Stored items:
________________________

-- ==== Sys2Proof/Laws/State.lean ====
section
/-! SUPPORT. One lemma for each field of State and each named update: the fields that an update leaves alone. -/
namespace Sys2Proof.Machine

/-! ## setUnit -/

@[simp] theorem State.setUnit_pending (s : State) (u : UnitId) (x : UnitState) : (s.setUnit u x).pending = s.pending := rfl
@[simp] theorem State.setUnit_boot (s : State) (u : UnitId) (x : UnitState) : (s.setUnit u x).boot = s.boot := rfl
@[simp] theorem State.setUnit_beat (s : State) (u : UnitId) (x : UnitState) : (s.setUnit u x).beat = s.beat := rfl
@[simp] theorem State.setUnit_nv (s : State) (u : UnitId) (x : UnitState) : (s.setUnit u x).nv = s.nv := rfl
@[simp] theorem State.setUnit_flash (s : State) (u : UnitId) (x : UnitState) : (s.setUnit u x).flash = s.flash := rfl
@[simp] theorem State.setUnit_otp (s : State) (u : UnitId) (x : UnitState) : (s.setUnit u x).otp = s.otp := rfl
@[simp] theorem State.setUnit_cfg (s : State) (u : UnitId) (x : UnitState) : (s.setUnit u x).cfg = s.cfg := rfl
@[simp] theorem State.setUnit_counters (s : State) (u : UnitId) (x : UnitState) : (s.setUnit u x).counters = s.counters := rfl
@[simp] theorem State.setUnit_snap (s : State) (u : UnitId) (x : UnitState) : (s.setUnit u x).snap = s.snap := rfl
@[simp] theorem State.setUnit_struck (s : State) (u : UnitId) (x : UnitState) : (s.setUnit u x).struck = s.struck := rfl
@[simp] theorem State.setUnit_clusters (s : State) (u : UnitId) (x : UnitState) : (s.setUnit u x).clusters = s.clusters := rfl
@[simp] theorem State.setUnit_shuttles (s : State) (u : UnitId) (x : UnitState) : (s.setUnit u x).shuttles = s.shuttles := rfl
@[simp] theorem State.setUnit_store (s : State) (u : UnitId) (x : UnitState) : (s.setUnit u x).store = s.store := rfl
@[simp] theorem State.setUnit_images (s : State) (u : UnitId) (x : UnitState) : (s.setUnit u x).images = s.images := rfl
@[simp] theorem State.setUnit_mem (s : State) (u : UnitId) (x : UnitState) : (s.setUnit u x).mem = s.mem := rfl
@[simp] theorem State.setUnit_lineTags (s : State) (u : UnitId) (x : UnitState) : (s.setUnit u x).lineTags = s.lineTags := rfl
@[simp] theorem State.setUnit_poison (s : State) (u : UnitId) (x : UnitState) : (s.setUnit u x).poison = s.poison := rfl
@[simp] theorem State.setUnit_storePoison (s : State) (u : UnitId) (x : UnitState) : (s.setUnit u x).storePoison = s.storePoison := rfl
@[simp] theorem State.setUnit_upsets (s : State) (u : UnitId) (x : UnitState) : (s.setUnit u x).upsets = s.upsets := rfl
@[simp] theorem State.setUnit_memc (s : State) (u : UnitId) (x : UnitState) : (s.setUnit u x).memc = s.memc := rfl
@[simp] theorem State.setUnit_fab (s : State) (u : UnitId) (x : UnitState) : (s.setUnit u x).fab = s.fab := rfl
@[simp] theorem State.setUnit_col (s : State) (u : UnitId) (x : UnitState) : (s.setUnit u x).col = s.col := rfl
@[simp] theorem State.setUnit_hx (s : State) (u : UnitId) (x : UnitState) : (s.setUnit u x).hx = s.hx := rfl
@[simp] theorem State.setUnit_ckp (s : State) (u : UnitId) (x : UnitState) : (s.setUnit u x).ckp = s.ckp := rfl
@[simp] theorem State.setUnit_press (s : State) (u : UnitId) (x : UnitState) : (s.setUnit u x).press = s.press := rfl
@[simp] theorem State.setUnit_host (s : State) (u : UnitId) (x : UnitState) : (s.setUnit u x).host = s.host := rfl
@[simp] theorem State.setUnit_sec (s : State) (u : UnitId) (x : UnitState) : (s.setUnit u x).sec = s.sec := rfl
@[simp] theorem State.setUnit_pwr (s : State) (u : UnitId) (x : UnitState) : (s.setUnit u x).pwr = s.pwr := rfl
@[simp] theorem State.setUnit_sent (s : State) (u : UnitId) (x : UnitState) : (s.setUnit u x).sent = s.sent := rfl
@[simp] theorem State.setUnit_free (s : State) (u : UnitId) (x : UnitState) : (s.setUnit u x).free = s.free := rfl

________________________

= Goal of the exercise =
The stretch of entries above that starts with the line containing "s.memc := rfl" and goes on through the line containing "s.col := rfl" is to be transcribed exactly, and no other line is to be transcribed.

= Task solution =
@[simp] theorem State.setUnit_memc (s : State) (u : UnitId) (x : UnitState) : (s.setUnit u x).memc = s.memc := rfl
@[simp] theorem State.setUnit_fab (s : State) (u : UnitId) (x : UnitState) : (s.setUnit u x).fab = s.fab := rfl
@[simp] theorem State.setUnit_col (s : State) (u : UnitId) (x : UnitState) : (s.setUnit u x).col = s.col := rfl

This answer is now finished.